In a multi-step reaction mechanism, one step typically proceeds at a slower rate than the others and thus limits the overall reaction speed. This is known as the rate-determining step (RDS), and it's crucial for calculating the correct rate law. For the given reaction, the slow first step \( A + B \rightarrow I \) is the rate-determining step.

This concept can be challenging, so here's a helpful analogy: consider a factory production line where one station is much slower than all others. The overall production rate of the factory depends on the speed of the slowest station, not the average speed. Similarly, in chemical reactions, the rate-determining step sets the pace for the entire reaction.

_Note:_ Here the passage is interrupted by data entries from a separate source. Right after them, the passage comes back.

/-- What the tree offers: the nodes with EXPRESS work and those with NORMAL work, by level (0 port to 4 class queue). -/
structure Work where
  exp : List (List Nat)
  norm : List (List Nat)

/-- The nodes with work that the work of the level below gives: parents, rising, without repeats. -/
def State.parentsOf (s : State) (ks : List Nat) : List Nat := sortN (ks.map s.nodeParent).dedup

/-- The work of a set of servable queues. -/
def State.workOf (s : State) (qs : List Nat) : Work :=
  let key := fun q => 4 * 65536 + q
  let e4 := (qs.filter (fun q => decide (q % 8 = 7) && s.expOn)).map key
  let n4 := (qs.filter (fun q => !(decide (q % 8 = 7) && s.expOn))).map key
  let up := fun (ks : List Nat) => (s.parentsOf ks).filter s.shaperOpen
  let e3 := s.parentsOf e4
  let e2 := s.parentsOf e3
  let e1 := s.parentsOf e2
  let n3 := up n4
  let n2 := up n3
  let n1 := up n2
  ⟨[s.parentsOf e1, e1, e2, e3, e4], [up n1, n1, n2, n3, n4]⟩

def Work.expAt (w : Work) (level : Nat) : List Nat := w.exp.getD level []
def Work.normAt (w : Work) (level : Nat) : List Nat := w.norm.getD level []

/-- Level of a node. -/
def levelOf (k : Nat) : Nat := min (k / 65536) 4

/-! ### Rounds (R319) -/

def State.round (s : State) (node prio : Nat) : List Nat := SMap.get [] s.sc.rounds (node * 8 + prio)
def State.setRound (s : State) (node prio : Nat) (l : List Nat) : State :=
  { s with sc := { s.sc with rounds := SMap.put [] s.sc.rounds (node * 8 + prio) l } }
def State.deficit (s : State) (k : Nat) : Int := SMap.get 0 s.sc.deficit k

/-- Children without work leave a round, a positive deficit becoming 0; children with new work join at its tail. -/
def State.syncRound (s : State) (node prio : Nat) (have_ : List Nat) : State :=
  let old := s.round node prio
  let gone := old.filter (fun k => !have_.contains k)
  let s : State := gone.foldl (fun s k => if 0 < s.deficit k then s.setDeficit k 0 else s) s
  s.setRound node prio (old.filter (fun k => have_.contains k) ++ have_.filter (fun k => !old.contains k))

/-- The port node above a node. -/
def State.rootOf (s : State) : Nat → Nat → Nat
  | 0, k => k
  | n + 1, k => if k / 65536 = 0 then k else State.rootOf s n (s.nodeParent k)

/-- The nodes of a queue's path from its class queue up to its L1 group. -/
def State.pathOf (s : State) (q : Nat) : List Nat :=
  let k4 := 4 * 65536 + q
  let k3 := s.nodeParent k4
  let k2 := s.nodeParent k3
  [k4, k3, k2, s.nodeParent k2]

/-- Every round below the port nodes that satisfy `mine` follows the work of the queues `qs`; new children join in the order of the
queues. -/
def State.followWork (s : State) (mine : Nat → Bool) (qs : List Nat) : State :=
  let w := s.workOf qs
  let kids := ((qs.flatMap s.pathOf).filter (fun k => (w.normAt (levelOf k)).contains k)).eraseDups.map
    (fun k => (s.nodeParent k * 8 + (s.childPrio k).1, k))
  let keys := (((s.sc.rounds.map (·.1)) ++ kids.map (·.1)).dedup).filter (fun r => mine (s.rootOf 4 (r / 8)))
  keys.foldl (fun (s : State) r =>
    s.syncRound (r / 8) (r % 8) ((kids.filter (fun e => decide (e.1 = r))).map (·.2))) s
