/-- BUS_CONFLICT of one bank and strip. -/
def busConflict (ws : List (Nat × Nat)) : Bool :=
  let wr := ws.filterMap (fun e => (wordWrites ws e.1 e.2).map (fun x => (e.1, swStage e.2, swPipe e.2, x)))
  let clash := fun (a b : Nat × Nat × Nat × Nat × Nat × Option Nat) =>
    decide (a.2.1 = b.2.1) && decide (a.2.2.1 &&& b.2.2.1 ≠ 0) && decide (a.2.2.2.1 = b.2.2.2.1) &&
      decide (a.2.2.2.2.1 &&& b.2.2.2.2.1 ≠ 0) &&
      !(decide (a.1 ≠ b.1) && a.2.2.2.2.2.isSome && decide (a.2.2.2.2.2 = b.2.2.2.2.2))
  let rec pairs : List (Nat × Nat × Nat × Nat × Nat × Option Nat) → Bool
    | [] => false
    | a :: l => l.any (clash a) || pairs l
  pairs wr || wr.any (fun a => decide (a.2.1 = 24) && decide (a.2.2.1 ≠ 0) && decide (128 ≤ a.2.2.2.1) && decide (a.2.2.2.1 < 144))

/-- A cell has two lookups on one read port in a bank (R114). -/
def twoLookups (ws : List (Nat × Nat)) : Bool :=
  let rd := ws.filter (fun e => decide (swClass e.2 = 3))
  let rec pairs : List (Nat × Nat) → Bool
    | [] => false
    | a :: l => l.any (fun b => decide (a.1 = b.1) && decide (swPipe a.2 &&& swPipe b.2 ≠ 0)) || pairs l
  pairs rd

/-- A chain breaks the spacing of R113. A chain without a KEY word breaks none, and is accepted. (DESIGN CHOICE, log entry 23.) -/
def chainBroken (ws : List (Nat × Nat)) : Bool :=
  let ws := ws.filter (fun e => decide (swPipe e.2 ≠ 0))
  let has := fun (cell cls stage pipe : Nat) (id : Option Nat) =>
    ws.any (fun e => decide (e.1 = cell) && decide (swClass e.2 = cls) && decide (swStage e.2 = stage) && decide (swPipe e.2 = pipe) &&
      (match id with | some i => decide (bits e.2 36 8 = i) | none => true))
  ws.any (fun e =>
    let c := swClass e.2
    let k := swStage e.2
    let p := swPipe e.2
    let id := some (bits e.2 36 8)
    if c = 1 then !has e.1 2 (k + 1) p none
    else if c = 2 then !has e.1 3 (k + 1) p id
    else if c = 3 then decide (k = 0) || !has e.1 2 (k - 1) p id || !has e.1 4 (k + 2) p id
    else if c = 4 then decide (k < 2) || !has e.1 3 (k - 2) p id
    else if c = 6 && swOp e.2 ≠ 0 then decide (k = 0) || !has e.1 4 (k - 1) p none
    else false)

/-- Between the banks, a cell reads one port at different stages. -/
def portMoved (ws act : List (Nat × Nat)) : Bool :=
  ws.any (fun a => decide (swClass a.2 = 3) && act.any (fun b => decide (swClass b.2 = 3) && decide (a.1 = b.1) &&
    decide (swPipe a.2 &&& swPipe b.2 ≠ 0) && decide (swStage a.2 ≠ swStage b.2)))

/-- The section table index of a section of the image. -/
def secIdx (b : Bytes) (typ : Nat) (strip : Option Nat) : Option Nat :=
  firstIdx (fun e => decide (e.typ = typ) && (match strip with | some s => decide (e.strip = s) | none => true)) (imgEntries b)

/-- The checks of R114 on the slot programs of the staged bank, against the active one where a bank is active; of several that fail, the
first in the order written here is reported. (DESIGN CHOICE, log entry 10.) -/
def checkSlots (b : Bytes) (st act : Bank) (hasAct : Bool) : Option LoadErr :=
  let strips := List.range 16
  let sec := fun s => secIdx b 0x0001 (some s)
  let per := fun (p : Nat → List (Nat × Nat) → Bool) (code : Nat) =>
    (strips.find? (fun s => p s ((stripWords st s).getD []))).map (fun s => (⟨code, false, sec s, none⟩ : LoadErr))
  let depth := fun s => if s < 8 then st.depthI else st.depthE
  let dirMax := fun (d : Nat) =>
    let ws := (strips.filter (fun s => decide (s / 8 = d))).flatMap (fun s => (stripWords st s).getD [])
    if ws.isEmpty then none else some (maxN (ws.map (fun e => swStage e.2)))
  firstErr [
    (strips.find? (fun s => (stripWords st s).isNone)).map (fun s => ⟨0x0304, false, sec s, none⟩),
    per (fun _ ws => ws.any (fun e => decide (128 ≤ e.1))) 0x030A,
    per (fun _ ws => (List.range 128).any (fun p => decide (128 < (ws.filter (fun e => decide (e.1 = p))).length))) 0x0304,
    per (fun _ ws => ws.any (fun e => !swKnown e.2)) 0x0305,
    per (fun s ws => ws.any (fun e => decide (depth s < swStage e.2 + 9))) 0x0303,
    errIf ((dirMax 0).any (fun m => decide (m + 9 ≠ st.depthI)) || (dirMax 1).any (fun m => decide (m + 9 ≠ st.depthE))) 0x0303 false none,
    per (fun _ ws => busConflict ws) 0x0301,
    per (fun s ws => twoLookups ws || chainBroken ws || (hasAct && portMoved ws (act.slotWords s))) 0x0306]
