/-- A record has a branch in residue. -/
def State.recWaits (s : State) (egr : Bool) (r : Nat) : Bool := (s.branches egr).any (fun b => decide (b.rec_ = r))

/-- RETRY in core cycles. -/
def State.retryCycles (s : State) : Nat := orWhenZero (s.rf TM_MCAST.RETRY.US) 1 * cyUs

/-- A branch joins residue, or is dropped when its residue is full (R286). (DEDUCED, log entry 18.) -/
def State.residueJoin (s : State) (b : Branch) : State :=
  if 32768 ≤ (s.branches b.egr).length then
    ((s.recDrop b.rec_).sat1 TM_MCAST.RESIDUE_FULL.COUNT).raise Ev.TM_MCAST.RESIDUE_FULL 0 (b2n b.egr) b.group b.rec_
  else
    let s := s.setFab (fun f => { f with residue := f.residue ++ [b] })
    if s.armed .residueRetry 0 then s else s.arm .residueRetry 0 s.retryCycles

/-- Originals whose last branch has been served or dropped are released (R286): a branch at ingress is served when its copy has been
cut. -/
def State.mcastSweep (s : State) : State :=
  (s.at_ .residue).foldl (fun s p =>
    let waits := s.fab.residue.any (fun b => decide (b.pkt = p.id))
    let copies := s.pkts.any (fun q => decide (q.share = p.id) && !q.egr && (match q.loc with
      | .cutq _ | .cut _ => true
      | _ => false))
    if waits || copies then s else (s.traceHalf p true p.egr false false).departPkt p) s

/-- A copy of a packet of the list, toward the given place. -/
def State.copyPkt (s : State) (p : Pkt) (l : Loc) (f : Pkt → Pkt) : Nat × State :=
  let q : Pkt := f { p with loc := l, share := p.family, dieUnits := 0, ddr := [], inj := none, begun := false, passed := false }
  let (id, s) := s.newPkt q
  (id, s.stampCount p.bank)

/-! ### Ingress replication (R284) -/

/-- A branch toward a device is ready (R284, R286). -/
def State.ingReady (s : State) (p : Pkt) (dev : Nat) : Bool := s.canStart p.bank p.stream dev p.cls

/-- A copy toward a device is made and waits for its stream's cutter. -/
def State.ingCopy (s : State) (p : Pkt) (dev : Nat) : State :=
  ((s.copyPkt p (.cutq p.stream) (fun q => { q with dest := dev })).2).inc1 TM_MCAST.ING_COPIES.COUNT

/-- One device record of a replication. -/
def State.ingBranch (s : State) (p : Pkt) (r : Nat) : State :=
  let dev := bits (s.record r) 0 10
  if !s.recWaits false r && s.ingReady p dev then s.ingCopy p dev
  else s.residueJoin ⟨false, p.group, r, p.id, s.cycle⟩

/-- The device records of a group, from `r` on. -/
def State.ingWalk : Nat → State → Pkt → Nat → State
  | 0, s, _, _ => s
  | n + 1, s, p, r => if 2 ^ 20 ≤ r then s else let nx := recNext (s.record r); State.ingWalk n (s.ingBranch p r) p nx

/-- A multicast packet held at ingress is replicated (R283, R284). -/
def State.ingReplicate (s : State) (p : Pkt) : State :=
  let g := s.group p.group
  if !grpValid g then (s.sat1 TM_MCAST.NO_GROUP.COUNT).dropPkt p
  else (State.ingWalk (2 ^ 20) s p (grpIng g)).mcastSweep

/-! ### Egress replication (R285) -/

/-- What a port record makes of a branch: stale, not ready, or ready with its queue. -/
inductive EgrBranch where
  | stale
  | notReady
  | ready (q : Nat) (copy : Pkt)

/-- A branch toward a port: a stale handle drops it; it is ready when admission would accept it at once and its port is not
held down. -/
def State.egrBranchOf (s : State) (p : Pkt) (v : Nat) : EgrBranch :=
  let h := bits v 96 32
  let q := (p.mdSet 175 9 (bits v 0 9)).mdSet 84 19 (bits v 37 19)
  if (s.handleChan h).isNone then .stale
  else
    match s.admitCheck q h true false with
    | .refused _ => .notReady
    | .queue k =>
      let held := s.tmPort (s.chan (h % 65536)).outPort
      let shared := s.pkts.any (fun r => decide (r.family = p.family) && r.holds && r.egr && (decide (r.dieUnits ≠ 0) || !r.ddr.isEmpty))
      let room := shared || ((s.place p.family p.cls p.length (s.bytesAt (.queue k)) (profWord (s.queueProf k) 3)).1).isSome
      if held ≠ tmUp || !room || s.buffersReset then .notReady else .ready k q

/-- A ready branch is served: its copy enters its queue. -/
def State.egrCopy (s : State) (p q : Pkt) (k : Nat) (hold : Bool) : State :=
  let (id, s) := s.copyPkt p .reasm (fun x => { x with md := q.md, hold := hold })
  let s := s.inc1 TM_MCAST.EGR_COPIES.COUNT
  match s.pktById id with
  | some c =>
    match s.enqueue c k with
    | (true, s) => s
    | (false, s) => s.dropPkt c
  | none => s

/-- A branch with a stale handle is dropped. -/
def State.staleBranch (s : State) (g r : Nat) : State :=
  ((s.recDrop r).sat1 TM_MCAST.STALE_DROP.COUNT).raise Ev.TM_MCAST.STALE_BRANCH 0 0 g r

To help students grasp this concept, focus on examples where they can practice identifying the rate-determining step from a mechanism and then derive the rate law accordingly. It is also useful to clarify that the rate-determining step might not involve all reactants but determines the expression for the reaction rate.

The Importance of Reaction Intermediates

Reaction intermediates are species that are formed and consumed during the course of a reaction mechanism. They are different from reactants and products because they do not appear in the overall balanced equation. As seen in the mechanism \( A + B \rightarrow I \) followed by \( I + B \rightarrow C + D \), the species \( I \) is an intermediate.

Understanding the role of intermediates is vital for students, as they are key to linking together the steps of a complex reaction mechanism. Intermediates can be tricky since they are not present at the start or end of the reaction but must be considered when determining the overall rate law.

One common student misconception is to include intermediates in the rate law as if they were reactants or products. It's essential to correct this misunderstanding and teach that the steady-state approximation or other methods are used to replace intermediates with reactants to match the experimentally determined rate law. Provide examples where students can practice writing rate laws with and without intermediates, emphasizing the need to substitute the intermediates with the initial reactants' concentrations wherever possible.